Hello Rachel my story is lengthy as well. I have been though many testing and have come up with no diagnosis. Unknown cause for my Perpheral Neuropathy. Cut a long story cut, I take lyrica for some of the shocking pain we experience. It's a living nightmare. I started in my late twenties and its become unbearable at 50 and I'm now 56 yrs old.

Regards Helen Holland.

@helenholland3
My word Helen, that is a very long road you have traveled with PN. It sounds like you are saying it was more tolerable for the first number of years until you reached 50 at which time it took a turn for the worse, is that right? You say you take Lyrica now for pain. Have you had any luck with any other pain treatments or is that it? My wife has it mainly in her feet and ankles. She mostly uses marijuana and kratom to help ease her pain.

Since this is the journey stories discussion, you can add more detail to your story if you wish. We are interested!

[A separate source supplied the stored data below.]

/-! ### The control core -/

/-- The Xkeavo instructions of the control core (R168, R236, R239 to R241, R278 to R280, R283): rs1 holds the value `v` that the command carries, x0 reads 0 and discards what is
written to it. A pop takes the head beat and writes its sideband to rd, and a push adds a beat; they wait for a beat that is pending and for room; parameters and strides are written
and read, a slot while patches are applied; the summary FIFO is popped; waits, signals and barriers act on their word; an operand that is illegal faults the routine. -/
def Obligations.XkeavoInstructionsRun : Prop :=  (∀ (s : State) (d c rd rs1 imm v a : Nat) (k : Core) (x : Call) (b : Beat) (rest : List Beat), k = s.core d c → k.routine = some x → a = (k.cc.setX rs1 v).x rs1 →
    a % 64 = 0 → a + 64 ≤ 0x10000 → imm < 32 → rd < 32 → k.cc.xregs.length = 32 → mget [] k.queues imm = b :: rest → b.data.length = 64 → mwf blankByte k.cc.dmem = true →
    ∃ u : State, exec (.kpop d c ⟨rs1, v⟩ ⟨rd, imm⟩) s = .next (u.settle d c) ∧ mget [] (u.core d c).queues imm = rest ∧ (u.core d c).cc.bytes a 64 = b.data ∧
      (u.core d c).cc.hold = none ∧ (rd ≠ 0 → (u.core d c).cc.x rd = ((if b.last then 32 else 0) + (match b.tok with | some t => 16 + t | none => 0)) % 2 ^ 32) ∧
      u = { s with cores := u.cores }) ∧
  (∀ (s : State) (d c rd rs1 imm v a : Nat) (k : Core) (x : Call), k = s.core d c → k.routine = some x → a = (k.cc.setX rs1 v).x rs1 →
    a % 64 = 0 → a + 64 ≤ 0x10000 → imm < 32 → mget [] k.queues imm = [] →
    (k.pending imm x.replay = true → ∃ t, exec (.kpop d c ⟨rs1, v⟩ ⟨rd, imm⟩) s = .next t ∧ (t.core d c).cc.hold = some (.pop imm) ∧ (t.core d c).queues = k.queues ∧
      t = { s with cores := t.cores }) ∧
    (k.pending imm x.replay = false → ∃ t, exec (.kpop d c ⟨rs1, v⟩ ⟨rd, imm⟩) s = .next t ∧ (t.core d c).faulted = some 0x4301 ∧ (t.core d c).sa.running = false ∧
      (t.core d c).sx.running = false)) ∧
  (∀ (s : State) (d c rs1 v a q side : Nat) (k : Core) (x : Call), k = s.core d c → k.routine = some x → a = (k.cc.setX rs1 v).x rs1 → a % 64 = 0 → a + 64 ≤ 0x10000 →
    q < 32 → side < 64 → bit side 1 = false → (mget [] k.queues q).length < 32 →
    ∃ u : State, exec (.kpush d c 0 rs1 v q side) s = .next (u.settle d c) ∧ mget [] (u.core d c).queues q = mget [] k.queues q ++ [⟨k.cc.bytes a 64, bit side 0, none⟩] ∧
      (u.core d c).cc.hold = none ∧ (x.source = 0 → k.ocallQueues.2.2 = (true, q) →
        (u.core d c).cc.call = some { x with pushed := x.pushed + 1, pushedLast := bit side 0 }) ∧ u = { s with cores := u.cores }) ∧
  (∀ (s : State) (d c rs1 v a q side : Nat) (k : Core) (x : Call), k = s.core d c → k.routine = some x → a = (k.cc.setX rs1 v).x rs1 → a % 64 = 0 → a + 64 ≤ 0x10000 →
    q < 32 → side < 64 → 32 ≤ (mget [] k.queues q).length →
    ∃ t, exec (.kpush d c 0 rs1 v q side) s = .next t ∧ (t.core d c).cc.hold = some (.push q) ∧ (t.core d c).queues = k.queues ∧ t = { s with cores := t.cores }) ∧
  (∀ (s : State) (d c rd rs1 v q side : Nat) (k : Core) (x : Call), k = s.core d c → k.routine = some x →
    rd ≠ 0 ∨ 64 ≤ side ∨ (k.cc.setX rs1 v).x rs1 % 64 ≠ 0 ∨ 0x10000 < (k.cc.setX rs1 v).x rs1 + 64 →
    ∃ t, exec (.kpush d c rd rs1 v q side) s = .next t ∧ (t.core d c).faulted = some 0x4601 ∧ (t.core d c).cc.mode = 4 ∧ (t.core d c).cc.abortDue = true) ∧
  (∀ (s : State) (d c rs1 v n a w : Nat) (k : Core), k = s.core d c → a = (k.cc.setX rs1 v).x rs1 → n < 64 → a + 8 ≤ 0x10000 → w = leNat (k.cc.bytes a 8) →
    (∃ t, exec (.kpwr d c rs1 v n 1) s = .next t ∧ t.core d c = { k with cc := k.cc.setX rs1 v, strides := k.strides.set n w } ∧ t = { s with cores := t.cores }) ∧
    (k.sa.inBlock = false → k.sx.inBlock = false → ∃ t, exec (.kpwr d c rs1 v n 0) s = .next t ∧
      t.core d c = { k with cc := k.cc.setX rs1 v, params := k.params.set n w } ∧ t = { s with cores := t.cores }) ∧
    (k.sa.inBlock = true ∨ k.sx.inBlock = true → ∃ t, exec (.kpwr d c rs1 v n 0) s = .next t ∧
      t.core d c = { k with cc := k.cc.setX rs1 v, params := k.params.set n w, written := insertNat n k.written } ∧ t = { s with cores := t.cores }) ∧
    (∀ r, k.patchDue = some r → ∃ t, exec (.kpwr d c rs1 v n 2) s = .next t ∧ ((t.core d c).slot r).params = (k.slot r).params.set n w ∧
      (t.core d c).params = k.params ∧ (t.core d c).strides = k.strides ∧ t = { s with cores := t.cores })) ∧
  (∀ (s : State) (d c rs1 imm v a w : Nat) (k : Core), k = s.core d c → a = (k.cc.setX rs1 v).x rs1 → a + 8 ≤ 0x10000 → imm < 128 →
    (if 64 ≤ imm then k.strides[imm - 64]? else k.params[imm]?) = some w → w < 2 ^ 64 → mwf blankByte k.cc.dmem = true →
    ∃ t, exec (.kprd d c rs1 imm v) s = .next t ∧ leNat ((t.core d c).cc.bytes a 8) = w ∧ (t.core d c).params = k.params ∧ (t.core d c).strides = k.strides ∧
      t = { s with cores := t.cores }) ∧
  (∀ (s : State) (d c rd v : Nat) (rest : List Nat), (s.core d c).cc.fifo = v :: rest → rd < 32 → (s.core d c).cc.xregs.length = 32 →
    ∃ u : State, exec (.ksumpop ⟨d, c⟩ ⟨rd, 0⟩) s = .next (u.settle d c) ∧ (u.core d c).cc.fifo = rest ∧ (rd ≠ 0 → (u.core d c).cc.x rd = 1) ∧ u = { s with cores := u.cores }) ∧
  (∀ (s : State) (d c rd : Nat), (s.core d c).cc.fifo = [] → rd < 32 → ∃ u : State, exec (.ksumpop ⟨d, c⟩ ⟨rd, 0⟩) s = .next (u.settle d c) ∧ (u.core d c).cc.fifo = [] ∧
    (u.core d c).cc.x rd = 0 ∧ u = { s with cores := u.cores }) ∧
  (∀ (s : State) (d c rs1 imm v off : Nat) (k : Core) (x : Call), k = s.core d c → k.routine = some x → off = (k.cc.setX rs1 v).x rs1 → off % 64 = 0 → off < spmSize → imm < 2 →
    ∃ t, exec (.kwait d c ⟨rs1, v⟩ imm) s = .next t ∧ t = { s with cores := t.cores } ∧
      (k.isFull off = true → (t.core d c).cc.hold = none ∧ (t.core d c).isFull off = !bit imm 0) ∧
      (k.isFull off = false → (t.core d c).cc.hold = some (.word off (bit imm 0)) ∧ (t.core d c).full = k.full)) ∧
  (∀ (s : State) (d c rs1 v off : Nat) (k : Core) (x : Call), k = s.core d c → k.routine = some x → off = (k.cc.setX rs1 v).x rs1 → off % 64 = 0 → off < spmSize →
    k.isFull off = false → k.hold = none →
    ∃ t, exec (.ksignal d c ⟨⟨rs1, v⟩, 0⟩) s = .next t ∧ (t.core d c).isFull off = true ∧ t = { s with cores := t.cores }) ∧
  (∀ (s : State) (d c rs1 mask v off : Nat) (k : Core) (x : Call) (b : Barrier), k = s.core d c → k.routine = some x → off = (k.cc.setX rs1 v).x rs1 → off % 64 = 0 →
    off < spmSize → mask < 16 → s.corePresent d c = true → s.mem.wf = true → b = s.barrier d c off → b.legal false = true → k.isFull off = false → mask.testBit 3 = true →
    b.arrived.testBit 3 = false → b.arrived = 0 ∨ b.mask = mask →
    ∃ t, exec (.kbarrier d c ⟨rs1, v⟩ mask) s = .next t ∧ (t.core d c).cc.hold = some (.barrier off) ∧
      t.barrier d c off = (if b.arrived + 8 = mask then ⟨b.round, mask, 0, mask, 0⟩ else ⟨b.round, mask, b.arrived + 8, 0, 0⟩)) ∧
  (∀ (s : State) (d c rs1 mask v off : Nat) (k : Core) (x : Call), k = s.core d c → k.routine = some x → off = (k.cc.setX rs1 v).x rs1 → off % 64 = 0 →
    off < spmSize → mask < 16 → (s.barrier d c off).legal true = true → k.isFull off = true →
    ∃ t, exec (.kbarrier d c ⟨rs1, v⟩ mask) s = .next t ∧ (t.core d c).cc.hold = some (.arrive off mask) ∧ t.mem = s.mem ∧ t = { s with cores := t.cores })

Best, Hank

@helenholland3
My word Helen, that is a very long road you have traveled with PN. It sounds like you are saying it was more tolerable for the first number of years until you reached 50 at which time it took a turn for the worse, is that right? You say you take Lyrica now for pain. Have you had any luck with any other pain treatments or is that it? My wife has it mainly in her feet and ankles. She mostly uses marijuana and kratom to help ease her pain.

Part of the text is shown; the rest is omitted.